Every line of the records below that holds the word "mask" belongs in the answer.

Input records section start

-- ==== Sys2Proof/Laws/ReachAccess.lean ====
section
/-! SUPPORT. One lemma per operation: what accesses, DMA, the endpoint, the monitor port, power and time write. -/

namespace Sys2Proof.Machine

/-! ### Supplies.lean -/

theorem State.supOn_reach (s : State) (n : Nat) : Reach [.regs] s (State.supOn s n) := by
  unfold State.supOn
  refine Reach.step (State.clearBits_reach ..) rfl ?_
  refine Reach.step (State.clearBits_reach ..) rfl ?_
  refine Reach.step (State.orFld_reach ..) rfl ?_
  first | assumption | exact .refl

abbrev State.supCfg_parts : List Part :=
  [.regs]
theorem State.supCfg_reach (s : State) (v : Nat) : Reach State.supCfg_parts s (State.supCfg s v) := by
  unfold State.supCfg
  extract_lets -underBinder -merge +onlyGivenNames x1 s2
  have hs2 : Reach State.supCfg_parts s s2 := by
    unfold s2
    refine Reach.step (State.setFld_reach ..) rfl ?_
    refine Reach.step (State.setFld_reach ..) rfl ?_
    first | assumption | exact .refl
  refine Reach.foldl _ _ (fun u3 y3 hu3 => ?_) ?_
  · refine Reach.ite ?_ ?_
    · refine Reach.ite ?_ ?_
      · first | assumption | exact .refl
      · refine Reach.step (State.supOn_reach ..) rfl ?_
        first | assumption | exact .refl
    · refine Reach.step (State.supOff_reach ..) rfl ?_
      first | assumption | exact .refl
  · first | assumption | exact .refl

abbrev State.supOverload_parts : List Part :=
  [.regs, .power]
theorem State.supOverload_reach (s : State) (n : Nat) : Reach State.supOverload_parts s (State.supOverload s n) := by
  unfold State.supOverload
  refine Reach.ite ?_ ?_
  · extract_lets -underBinder -merge +onlyGivenNames s1
    have hs1 : Reach State.supOverload_parts s s1 := by
      unfold s1
      refine Reach.step (State.clearBits_reach ..) rfl ?_
      refine Reach.step (State.orFld_reach ..) rfl ?_
      first | assumption | exact .refl
    refine Reach.write ?_ (by decide) (.power _)
    first | assumption | exact .refl
  · first | assumption | exact .refl

abbrev State.supTrip_parts : List Part :=
  [.regs, .power]
theorem State.supTrip_reach (s : State) (n : Nat) : Reach State.supTrip_parts s (State.supTrip s n) := by
  unfold State.supTrip
  refine Reach.ite ?_ ?_
  · extract_lets -underBinder -merge +onlyGivenNames s1 s2
    have hs1 : Reach State.supTrip_parts s s1 := by
      unfold s1
      refine Reach.step (State.orFld_reach ..) rfl ?_
      refine Reach.step (State.clearBits_reach ..) rfl ?_
      first | assumption | exact .refl
    have hs2 : Reach State.supTrip_parts s s2 := by
      unfold s2
      refine Reach.step (State.orFld_reach ..) rfl ?_
      first | assumption | exact .refl
    refine Reach.write ?_ (by decide) (.power _)
    first | assumption | exact .refl
  · first | assumption | exact .refl

theorem State.supRetry_reach (s : State) (n : Nat) : Reach [.regs] s (State.supRetry s n) := by
  unfold State.supRetry
  refine Reach.ite ?_ ?_
  · refine Reach.step (State.supOn_reach ..) rfl ?_
    first | assumption | exact .refl
  · first | assumption | exact .refl

theorem State.supEnd_reach (s : State) (n : Nat) : Reach [.regs] s (State.supEnd s n) := by
  unfold State.supEnd
  refine Reach.ite ?_ ?_
  · refine Reach.step (State.supOn_reach ..) rfl ?_
    first | assumption | exact .refl
  · first | assumption | exact .refl


/-! ### DmaChannels.lean -/

theorem State.modDma_reach (s : State) (c : Nat) (f : Dma → Dma) : Reach [.dmas] s (State.modDma s c f) := by
  unfold State.modDma
  refine Reach.step (State.setDma_reach ..) rfl ?_
  first | assumption | exact .refl

theorem State.putDmaState_reach (s : State) (c : Nat) (v : Nat) : Reach [.regs] s (State.putDmaState s c v) := by
  unfold State.putDmaState
  refine Reach.step (State.setFld_reach ..) rfl ?_
  first | assumption | exact .refl

theorem State.dmaAbort_reach (s : State) (c : Nat) : Reach [.regs, .dmas] s (State.dmaAbort s c) := by
  unfold State.dmaAbort
  extract_lets -underBinder -merge +onlyGivenNames x1
  refine Reach.ite ?_ ?_
  · refine Reach.step (State.putDmaState_reach ..) rfl ?_
    refine Reach.step (State.putFlag_reach ..) rfl ?_
    first | assumption | exact .refl
  · refine Reach.step (State.putDmaState_reach ..) rfl ?_
    refine Reach.step (State.setDma_reach ..) rfl ?_
    first | assumption | exact .refl

abbrev State.dmaCfg_parts : List Part :=
  [.regs, .mspi, .dmas]
theorem State.dmaCfg_reach (s : State) (src : Nat) (off : Nat) (be : Nat) (c : Nat) (v : Nat) : Reach State.dmaCfg_parts s (State.dmaCfg s src off be c v) := by
  unfold State.dmaCfg
  extract_lets -underBinder -merge +onlyGivenNames x1 x2 x3 x4 x5 x6 s7 s8 s9 s10
  have hs7 : Reach State.dmaCfg_parts s s7 := by
    unfold s7
    refine Reach.ite ?_ ?_
    · first | assumption | exact .refl
    · refine Reach.step (State.setFld_reach ..) rfl ?_
      refine Reach.step (State.setFld_reach ..) rfl ?_
      refine Reach.step (State.setFld_reach ..) rfl ?_
      first | assumption | exact .refl
  have hs8 : Reach State.dmaCfg_parts s s8 := by
    unfold s8
    refine Reach.ite ?_ ?_
    · refine Reach.step (State.raise_reach ..) rfl ?_
      first | assumption | exact .refl
    · refine Reach.step (State.setFld_reach ..) rfl ?_
      first | assumption | exact .refl
  have hs9 : Reach State.dmaCfg_parts s s9 := by
    unfold s9
    refine Reach.ite ?_ ?_
    · refine Reach.step (State.accessErr_reach ..) rfl ?_
      first | assumption | exact .refl
    · refine Reach.ite ?_ ?_
      · refine Reach.step (State.accessErr_reach ..) rfl ?_
        first | assumption | exact .refl
      · first | assumption | exact .refl
  have hs10 : Reach State.dmaCfg_parts s s10 := by
    unfold s10
    refine Reach.step (State.setFld_reach ..) rfl ?_
    first | assumption | exact .refl
  clear_value x1
  split
  · refine Reach.ite ?_ ?_
    · refine Reach.step (State.raise_reach ..) rfl ?_
      first | assumption | exact .refl
    · extract_lets -underBinder -merge +onlyGivenNames s11
      have hs11 : Reach State.dmaCfg_parts s s11 := by
        unfold s11
        refine Reach.step (State.raise_reach ..) rfl ?_
        first | assumption | exact .refl
      refine Reach.ite ?_ ?_
      · first | assumption | exact .refl
      · refine Reach.step (State.putDmaState_reach ..) rfl ?_
        first | assumption | exact .refl
  · refine Reach.step (State.dmaAbort_reach ..) rfl ?_
    refine Reach.step (State.putFlag_reach ..) rfl ?_
    first | assumption | exact .refl
  · first | assumption | exact .refl
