theorem execTrkMaxRead_reach {s s' : State} (src : Src) (k : Fin 128)
    (h : execTrkMaxRead src k s = .next s') : Reach (concludedParts ++ hostParts) s s' := by
  refine runPer_reach (V := hostParts) ?_ h
  refine Reach.step (State.hostLoad_reach ..) rfl ?_
  exact .refl

theorem execFeedDataRead_reach {s s' : State} (src : Src) (f : Fin 4) (high : Bool)
    (h : execFeedDataRead src f high s = .next s') : Reach (concludedParts ++ hostParts) s s' := by
  refine runPer_reach (V := hostParts) ?_ h
  refine Reach.step (State.hostLoad_reach ..) rfl ?_
  exact .refl

theorem execWtSwap_reach {s s' : State} (src : Src) (d : Fin 4)
    (h : execWtSwap src d s = .next s') : Reach (concludedParts ++ hostParts) s s' := by
  refine runPer_reach (V := hostParts) ?_ h
  refine Reach.step (State.hostStore_reach ..) rfl ?_
  exact .refl

theorem execWeightWrite_reach {s s' : State} (src : Src) (d : Fin 4) (b : Fin 2) (i : Fin 4096) (v : Word)
    (h : execWeightWrite src d b i v s = .next s') : Reach (concludedParts ++ hostParts) s s' := by
  refine runPer_reach (V := hostParts) ?_ h
  refine Reach.step (State.hostMem_reach ..) rfl ?_
  exact .refl

theorem execSettlingEnd_reach {s s' : State} (d : Fin 4)
    (h : execSettlingEnd d s = .next s') : Reach (concludedParts ++ [.regs]) s s' := by
  refine runPer_reach (V := [.regs]) ?_ h
  refine Reach.step (State.settleEnd_reach ..) rfl ?_
  exact .refl


/-! ### Engines.lean -/

theorem execIoeCtrlWrite_reach {s s' : State} (src : Src) (e : Fin 16) (v : Word)
    (h : execIoeCtrlWrite src e v s = .next s') : Reach (concludedParts ++ hostParts) s s' := by
  refine runPer_reach (V := hostParts) ?_ h
  refine Reach.step (State.hostStore_reach ..) rfl ?_
  exact .refl

theorem execIoeReset_reach {s s' : State} (src : Src) (e : Fin 16)
    (h : execIoeReset src e s = .next s') : Reach (concludedParts ++ hostParts) s s' := by
  refine runPer_reach (V := hostParts) ?_ h
  refine Reach.step (State.hostStore_reach ..) rfl ?_
  exact .refl

theorem execIoeInject_reach {s s' : State} (src : Src) (e : Fin 16) (v : Word)
    (h : execIoeInject src e v s = .next s') : Reach (concludedParts ++ hostParts) s s' := by
  refine runPer_reach (V := hostParts) ?_ h
  refine Reach.step (State.hostStore_reach ..) rfl ?_
  exact .refl

theorem execIoeGroupStart_reach {s s' : State} (src : Src) (grp : Fin 8)
    (h : execIoeGroupStart src grp s = .next s') : Reach (concludedParts ++ hostParts) s s' := by
  refine runPer_reach (V := hostParts) ?_ h
  refine Reach.step (State.hostStore_reach ..) rfl ?_
  exact .refl

theorem execIoeGroupRephase_reach {s s' : State} (src : Src) (grp : Fin 8)
    (h : execIoeGroupRephase src grp s = .next s') : Reach (concludedParts ++ hostParts) s s' := by
  refine runPer_reach (V := hostParts) ?_ h
  refine Reach.step (State.hostStore_reach ..) rfl ?_
  exact .refl

theorem execIoeQoutRead_reach {s s' : State} (src : Src) (e : Fin 16)
    (h : execIoeQoutRead src e s = .next s') : Reach (concludedParts ++ hostParts) s s' := by
  refine runPer_reach (V := hostParts) ?_ h
  refine Reach.step (State.hostLoad_reach ..) rfl ?_
  exact .refl

theorem execIoeQinWrite_reach {s s' : State} (src : Src) (e : Fin 16) (v : Word)
    (h : execIoeQinWrite src e v s = .next s') : Reach (concludedParts ++ hostParts) s s' := by
  refine runPer_reach (V := hostParts) ?_ h
  refine Reach.step (State.hostStore_reach ..) rfl ?_
  exact .refl

theorem execIoeFlagsClear_reach {s s' : State} (src : Src) (e : Fin 16) (mask : BitVec 8)
    (h : execIoeFlagsClear src e mask s = .next s') : Reach (concludedParts ++ hostParts) s s' := by
  refine runPer_reach (V := hostParts) ?_ h
  refine Reach.step (State.hostStore_reach ..) rfl ?_
  exact .refl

Input records section end

- **Solution to this problem**:
theorem execIoeFlagsClear_reach {s s' : State} (src : Src) (e : Fin 16) (mask : BitVec 8)
    (h : execIoeFlagsClear src e mask s = .next s') : Reach (concludedParts ++ hostParts) s s' := by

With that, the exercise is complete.